Work required:
In the entries below, find every line with "bitIdx" and copy it.

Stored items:
^^^^^^^^
/-! ### reject -/

@[simp] theorem reject_frame (e : ErrCode) (s : State) : (reject e s).frame = s.frame := rfl
@[simp] theorem reject_frameValid (e : ErrCode) (s : State) : (reject e s).frameValid = s.frameValid := rfl
@[simp] theorem reject_phase (e : ErrCode) (s : State) : (reject e s).phase = s.phase := rfl
@[simp] theorem reject_byteIdx (e : ErrCode) (s : State) : (reject e s).byteIdx = s.byteIdx := rfl
@[simp] theorem reject_bitIdx (e : ErrCode) (s : State) : (reject e s).bitIdx = s.bitIdx := rfl
@[simp] theorem reject_repDone (e : ErrCode) (s : State) : (reject e s).repDone = s.repDone := rfl
@[simp] theorem reject_repTotal (e : ErrCode) (s : State) : (reject e s).repTotal = s.repTotal := rfl
@[simp] theorem reject_err (e : ErrCode) (s : State) : (reject e s).err = e := rfl
@[simp] theorem reject_txinfo (e : ErrCode) (s : State) : (reject e s).txinfo = s.txinfo := rfl
@[simp] theorem reject_todHour (e : ErrCode) (s : State) : (reject e s).todHour = s.todHour := rfl
@[simp] theorem reject_todMinute (e : ErrCode) (s : State) : (reject e s).todMinute = s.todMinute := rfl
@[simp] theorem reject_resp (e : ErrCode) (s : State) : (reject e s).resp = some 0 := rfl
@[simp] theorem reject_out (e : ErrCode) (s : State) : (reject e s).out = s.out := rfl
@[simp] theorem reject_turns (e : ErrCode) (s : State) : (reject e s).turns = s.turns := rfl

/-! ### commitFrame -/

@[simp] theorem commitFrame_frame (f : Frame) (s : State) : (commitFrame f s).frame = f := rfl
@[simp] theorem commitFrame_frameValid (f : Frame) (s : State) : (commitFrame f s).frameValid = true := rfl
@[simp] theorem commitFrame_phase (f : Frame) (s : State) : (commitFrame f s).phase = s.phase := rfl
@[simp] theorem commitFrame_byteIdx (f : Frame) (s : State) : (commitFrame f s).byteIdx = s.byteIdx := rfl
@[simp] theorem commitFrame_bitIdx (f : Frame) (s : State) : (commitFrame f s).bitIdx = s.bitIdx := rfl
@[simp] theorem commitFrame_repDone (f : Frame) (s : State) : (commitFrame f s).repDone = s.repDone := rfl
@[simp] theorem commitFrame_repTotal (f : Frame) (s : State) : (commitFrame f s).repTotal = s.repTotal := rfl
@[simp] theorem commitFrame_err (f : Frame) (s : State) : (commitFrame f s).err = s.err := rfl
@[simp] theorem commitFrame_txinfo (f : Frame) (s : State) : (commitFrame f s).txinfo = s.txinfo := rfl
@[simp] theorem commitFrame_todHour (f : Frame) (s : State) : (commitFrame f s).todHour = s.todHour := rfl
@[simp] theorem commitFrame_todMinute (f : Frame) (s : State) : (commitFrame f s).todMinute = s.todMinute := rfl
@[simp] theorem commitFrame_resp (f : Frame) (s : State) : (commitFrame f s).resp = s.resp := rfl
@[simp] theorem commitFrame_out (f : Frame) (s : State) : (commitFrame f s).out = s.out := rfl
@[simp] theorem commitFrame_turns (f : Frame) (s : State) : (commitFrame f s).turns = s.turns := rfl

/-! ### logSegment -/

@[simp] theorem logSegment_frame (sg : Segment) (s : State) : (logSegment sg s).frame = s.frame := rfl
@[simp] theorem logSegment_frameValid (sg : Segment) (s : State) : (logSegment sg s).frameValid = s.frameValid := rfl
@[simp] theorem logSegment_phase (sg : Segment) (s : State) : (logSegment sg s).phase = s.phase := rfl
@[simp] theorem logSegment_byteIdx (sg : Segment) (s : State) : (logSegment sg s).byteIdx = s.byteIdx := rfl
@[simp] theorem logSegment_bitIdx (sg : Segment) (s : State) : (logSegment sg s).bitIdx = s.bitIdx := rfl
@[simp] theorem logSegment_repDone (sg : Segment) (s : State) : (logSegment sg s).repDone = s.repDone := rfl
@[simp] theorem logSegment_repTotal (sg : Segment) (s : State) : (logSegment sg s).repTotal = s.repTotal := rfl
@[simp] theorem logSegment_err (sg : Segment) (s : State) : (logSegment sg s).err = s.err := rfl
@[simp] theorem logSegment_txinfo (sg : Segment) (s : State) : (logSegment sg s).txinfo = s.txinfo := rfl
@[simp] theorem logSegment_todHour (sg : Segment) (s : State) : (logSegment sg s).todHour = s.todHour := rfl
@[simp] theorem logSegment_todMinute (sg : Segment) (s : State) : (logSegment sg s).todMinute = s.todMinute := rfl
@[simp] theorem logSegment_resp (sg : Segment) (s : State) : (logSegment sg s).resp = s.resp := rfl
@[simp] theorem logSegment_out (sg : Segment) (s : State) : (logSegment sg s).out = s.out ++ [.seg sg] := rfl
@[simp] theorem logSegment_turns (sg : Segment) (s : State) : (logSegment sg s).turns = s.turns := rfl

/-! ### logTxFail -/

@[simp] theorem logTxFail_frame (sg : Segment) (c : BitVec 8) (s : State) : (logTxFail sg c s).frame = s.frame := rfl
@[simp] theorem logTxFail_frameValid (sg : Segment) (c : BitVec 8) (s : State) : (logTxFail sg c s).frameValid = s.frameValid := rfl
@[simp] theorem logTxFail_phase (sg : Segment) (c : BitVec 8) (s : State) : (logTxFail sg c s).phase = s.phase := rfl
@[simp] theorem logTxFail_byteIdx (sg : Segment) (c : BitVec 8) (s : State) : (logTxFail sg c s).byteIdx = s.byteIdx := rfl
@[simp] theorem logTxFail_bitIdx (sg : Segment) (c : BitVec 8) (s : State) : (logTxFail sg c s).bitIdx = s.bitIdx := rfl
@[simp] theorem logTxFail_repDone (sg : Segment) (c : BitVec 8) (s : State) : (logTxFail sg c s).repDone = s.repDone := rfl
@[simp] theorem logTxFail_repTotal (sg : Segment) (c : BitVec 8) (s : State) : (logTxFail sg c s).repTotal = s.repTotal := rfl
@[simp] theorem logTxFail_err (sg : Segment) (c : BitVec 8) (s : State) : (logTxFail sg c s).err = s.err := rfl
@[simp] theorem logTxFail_txinfo (sg : Segment) (c : BitVec 8) (s : State) : (logTxFail sg c s).txinfo = s.txinfo := rfl
@[simp] theorem logTxFail_todHour (sg : Segment) (c : BitVec 8) (s : State) : (logTxFail sg c s).todHour = s.todHour := rfl
@[simp] theorem logTxFail_todMinute (sg : Segment) (c : BitVec 8) (s : State) : (logTxFail sg c s).todMinute = s.todMinute := rfl
@[simp] theorem logTxFail_resp (sg : Segment) (c : BitVec 8) (s : State) : (logTxFail sg c s).resp = s.resp := rfl
@[simp] theorem logTxFail_out (sg : Segment) (c : BitVec 8) (s : State) : (logTxFail sg c s).out = s.out ++ [.txfail sg.level sg.durUs c] := rfl
@[simp] theorem logTxFail_turns (sg : Segment) (c : BitVec 8) (s : State) : (logTxFail sg c s).turns = s.turns := rfl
^^^^^^^^
Your solution:
@[simp] theorem reject_bitIdx (e : ErrCode) (s : State) : (reject e s).bitIdx = s.bitIdx := rfl
@[simp] theorem commitFrame_bitIdx (f : Frame) (s : State) : (commitFrame f s).bitIdx = s.bitIdx := rfl
@[simp] theorem logSegment_bitIdx (sg : Segment) (s : State) : (logSegment sg s).bitIdx = s.bitIdx := rfl
@[simp] theorem logTxFail_bitIdx (sg : Segment) (c : BitVec 8) (s : State) : (logTxFail sg c s).bitIdx = s.bitIdx := rfl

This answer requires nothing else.